Wednesday 9:15 a.m. ET
Roche has launched its new point-of-care blood glucose monitor designed for hospital professionals, with a device shaped like a touchscreen smartphone that will run its own apps. The cobas pulse will begin shipping to select countries in Europe, and the company plans to seek clearances in the U.S. and other markets over the course of this year. The Big Pharma also tapped Glytec to supply its Glucommander insulin-dosing software for the device, offering recommendations for the complex task of managing a patient’s blood sugar during their hospital stay. Story
Wednesday 8:19 a.m. ET
Starting in 2024, BeiGene plans to bring 10 new molecules into the clinic each year.
“Yes, I said each year,” CEO John Oyler repeated for clarity and emphasis.
With that, it’s little wonder that BeiGene’s focus these days is on how to get the most out of its clinical trials. For the China-based company, that means conducting trials on its own instead of relying on contract research organizations.

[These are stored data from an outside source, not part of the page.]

/-! ### Decoding: a word of every row of the opcode table, its fields written into the places the table gives them (R33, R44-R46) -/

theorem test_decode_1 :
  decode 0x022120C9 0 = .ok (.add { g := 2, s := 1 } 8 36 12) ∧
  decode 0x042120C9 0 = .ok (.sub { g := 2, s := 1 } 8 36 12) ∧
  decode 0x062120C9 0 = .ok (.mul { g := 2, s := 1 } 8 36 12) ∧
  decode 0x082120C9 0 = .ok (.mulh { g := 2, s := 1 } 8 36 12) ∧
  decode 0x0A2120C9 0 = .ok (.mulhu { g := 2, s := 1 } 8 36 12) ∧
  decode 0x0C2120C9 0 = .ok (.div { g := 2, s := 1 } 8 36 12) ∧
  decode 0x0E2120C9 0 = .ok (.divu { g := 2, s := 1 } 8 36 12) ∧
  decode 0x102120C9 0 = .ok (.rem { g := 2, s := 1 } 8 36 12) ∧
  decode 0x122120C9 0 = .ok (.remu { g := 2, s := 1 } 8 36 12) ∧
  decode 0x142120C9 0 = .ok (.and { g := 2, s := 1 } 8 36 12) ∧
  decode 0x162120C9 0 = .ok (.or { g := 2, s := 1 } 8 36 12) ∧
  decode 0x182120C9 0 = .ok (.xor { g := 2, s := 1 } 8 36 12) ∧
  decode 0x1A2120C9 0 = .ok (.andn { g := 2, s := 1 } 8 36 12) ∧
  decode 0x1C2120C9 0 = .ok (.shl { g := 2, s := 1 } 8 36 12) ∧
  decode 0x1E2120C9 0 = .ok (.shr { g := 2, s := 1 } 8 36 12) ∧
  decode 0x202120C9 0 = .ok (.sra { g := 2, s := 1 } 8 36 12) ∧
  decode 0x222120C9 0 = .ok (.rol { g := 2, s := 1 } 8 36 12) ∧
  decode 0x242120C9 0 = .ok (.min { g := 2, s := 1 } 8 36 12) ∧
  decode 0x262120C9 0 = .ok (.max { g := 2, s := 1 } 8 36 12) ∧
  decode 0x282120C9 0 = .ok (.minu { g := 2, s := 1 } 8 36 12) ∧
  decode 0x2A2120C9 0 = .ok (.maxu { g := 2, s := 1 } 8 36 12) ∧
  decode 0x2C2120C9 0 = .ok (.mad { g := 2, s := 1 } 8 36 12) ∧
  decode 0x2E2120C9 0 = .ok (.bfx { g := 2, s := 1 } 8 36 12) ∧
  decode 0x302120C9 0 = .ok (.bfi { g := 2, s := 1 } 8 36 12) ∧
  decode 0x322120C9 0 = .ok (.sel { g := 2, s := 1 } 8 36 12) ∧
  decode 0x342120C9 0 = .ok (.add64 { g := 2, s := 1 } 8 36 12) ∧
  decode 0x362120C9 0 = .ok (.sub64 { g := 2, s := 1 } 8 36 12) ∧
  decode 0x3A2120C9 0 = .ok (.slt { g := 2, s := 1 } 8 36 12) := by decide +kernel

theorem test_decode_2 :
  decode 0x3C2120C9 0 = .ok (.sltu { g := 2, s := 1 } 8 36 12) ∧
  decode 0x3E2120C9 0 = .ok (.seq { g := 2, s := 1 } 8 36 12) ∧
  decode 0x38212009 0 = .ok (.mov { g := 2, s := 1 } 8 36) ∧
  decode 0x38212019 0 = .ok (.not { g := 2, s := 1 } 8 36) ∧
  decode 0x38212029 0 = .ok (.neg { g := 2, s := 1 } 8 36) ∧
  decode 0x38212039 0 = .ok (.abs { g := 2, s := 1 } 8 36) ∧
  decode 0x38212049 0 = .ok (.clz { g := 2, s := 1 } 8 36) ∧
  decode 0x38212059 0 = .ok (.ctz { g := 2, s := 1 } 8 36) ∧
  decode 0x38212069 0 = .ok (.popc { g := 2, s := 1 } 8 36) ∧
  decode 0x38212079 0 = .ok (.brev { g := 2, s := 1 } 8 36) ∧
  decode 0x38212089 0 = .ok (.sext8 { g := 2, s := 1 } 8 36) ∧
  decode 0x38212099 0 = .ok (.sext16 { g := 2, s := 1 } 8 36) ∧
  decode 0x382120A9 0 = .ok (.zext8 { g := 2, s := 1 } 8 36) ∧
  decode 0x382120B9 0 = .ok (.zext16 { g := 2, s := 1 } 8 36) ∧
  decode 0x382120C9 0 = .ok (.bswap { g := 2, s := 1 } 8 36) ∧
  decode 0x382120D9 0 = .ok (.mov64 { g := 2, s := 1 } 8 36) ∧
  decode 0x40212695 0 = .ok (.addi { s := 1 } 8 36 421) ∧
  decode 0x42212695 0 = .ok (.andi { s := 1 } 8 36 421) ∧
  decode 0x44212695 0 = .ok (.ori { s := 1 } 8 36 421) ∧
  decode 0x46212695 0 = .ok (.xori { s := 1 } 8 36 421) ∧
  decode 0x48212045 0 = .ok (.shli { s := 1 } 8 36 17) ∧
  decode 0x4A212049 0 = .ok (.shri { s := 1 } 8 36 18) ∧
  decode 0x4C21204D 0 = .ok (.srai { s := 1 } 8 36 19) ∧
  decode 0x4E212695 0 = .ok (.muli { s := 1 } 8 36 421) ∧
  decode 0x50212695 0 = .ok (.slti { s := 1 } 8 36 421) ∧
  decode 0x52212695 0 = .ok (.sltui { s := 1 } 8 36 421) ∧
  decode 0x54212695 0 = .ok (.seqi { s := 1 } 8 36 421) ∧
  decode 0x56212695 0 = .ok (.mini { s := 1 } 8 36 421) := by decide +kernel

theorem test_decode_3 :
  decode 0x58212695 0 = .ok (.maxi { s := 1 } 8 36 421) ∧
  decode 0x5A22A5C3 0 = .ok (.li {} 8 173507) ∧
  decode 0x5C22A5C3 0 = .ok (.lih {} 8 173507) ∧
  decode 0x5ED520C9 0 = .ok (.cmp { g := 2, s := 1 } 6 5 36 12) ∧
  decode 0x60D52695 0 = .ok (.cmpi { s := 1 } 6 5 36 421) ∧
  decode 0x622430D9 0 = .ok (.pand { g := 2, s := 1 } 9 6 13) ∧
  decode 0x622431D9 0 = .ok (.por { g := 2, s := 1 } 9 6 13) ∧
  decode 0x622432D9 0 = .ok (.pxor { g := 2, s := 1 } 9 6 13) ∧
  decode 0x622433D9 0 = .ok (.pandn { g := 2, s := 1 } 9 6 13) ∧
  decode 0x622434D9 0 = .ok (.porn { g := 2, s := 1 } 9 6 13) ∧
  decode 0x62243509 0 = .ok (.pmv { g := 2, s := 1 } 9 6) ∧
  decode 0x62243609 0 = .ok (.pnot { g := 2, s := 1 } 9 6) ∧
  decode 0x62248709 0 = .ok (.pset { g := 2, s := 1 } 9) ∧
  decode 0x62240709 0 = .ok (.pclr { g := 2, s := 1 } 9) ∧
  decode 0x64200009 0 = .ok (.pmovToRegister { g := 2, s := 1 } 8) ∧
  decode 0x64012019 0 = .ok (.pmovFromRegister { g := 2, s := 1 } 36) ∧
  decode 0x66D9B3C5 0 = .ok (.br 6 1 635845) ∧
  decode 0x69234567 0 = .ok (.jmp 19088743) ∧
  decode 0x6B234567 0 = .ok (.call 19088743) ∧
  decode 0x6C012009 0 = .ok (.callr { g := 2, s := 1 } 36) ∧
  decode 0x6E012009 0 = .ok (.jr { g := 2, s := 1 } 36) ∧
  decode 0x70000009 0 = .ok (.nop { g := 2, s := 1 }) ∧
  decode 0x70000019 0 = .ok (.ret { g := 2, s := 1 }) ∧
  decode 0x70000029 0 = .ok (.exit { g := 2, s := 1 }) ∧
  decode 0x70000039 0 = .ok (.yield { g := 2, s := 1 }) ∧
  decode 0x70028849 0 = .ok (.trap { g := 2, s := 1 } 81) ∧
  decode 0x70000059 0 = .ok (.brk { g := 2, s := 1 }) ∧
  decode 0x70000069 0 = .ok (.eret { g := 2, s := 1 }) := by decide +kernel
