-- ==== Sys2Proof/Machine/Core.lean ====
section
/-! DEFINITION. The machine behind the host's interface. -/

def Sys2Proof.core : Host.Core :=
  { State := Sys2Proof.Machine.State, Fault := Sys2Proof.Machine.Fault,
    Refusal := Sys2Proof.Machine.Refusal, step := Sys2Proof.Machine.step,
    reset := Sys2Proof.Machine.State.reset }
end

“The biggest pain point in our industry is clinical trials,” Oyler said. “Almost all companies rely on third-party CROs, and they’re paid based on activity with no real incentive to modernize, adopt the latest technology and make things more efficient. It’s widely recognized that our industry is decades behind in adopting the latest technology and implementing operational excellence in this area.”
To become CRO-free, BeiGene has built its own clinical development team, now with 2,200 people. Oyler explained that this has allowed the company to be more inclusive in securing trial participants, modernizing its trial operations and realizing cost advantages once scale was achieved.
Oyler knows the CRO business well. In 2005, he started a Beijing-based CRO, BioDuro, which he sold in 2009.
“Today, we’re seeing the results of this endeavor,” Oyler said. “We believe that we have built one of the most important and strategic competitive advantages that exists in the entire industry, and it’s around its biggest pain point that has the most leverage.”
Editor’s Note: The BeiGene story was corrected to show that the company expects to bring 10 molecules per year to the clinic starting in 2024. BeiGene plans to bring 10 total molecules to the clinic in 2022-23.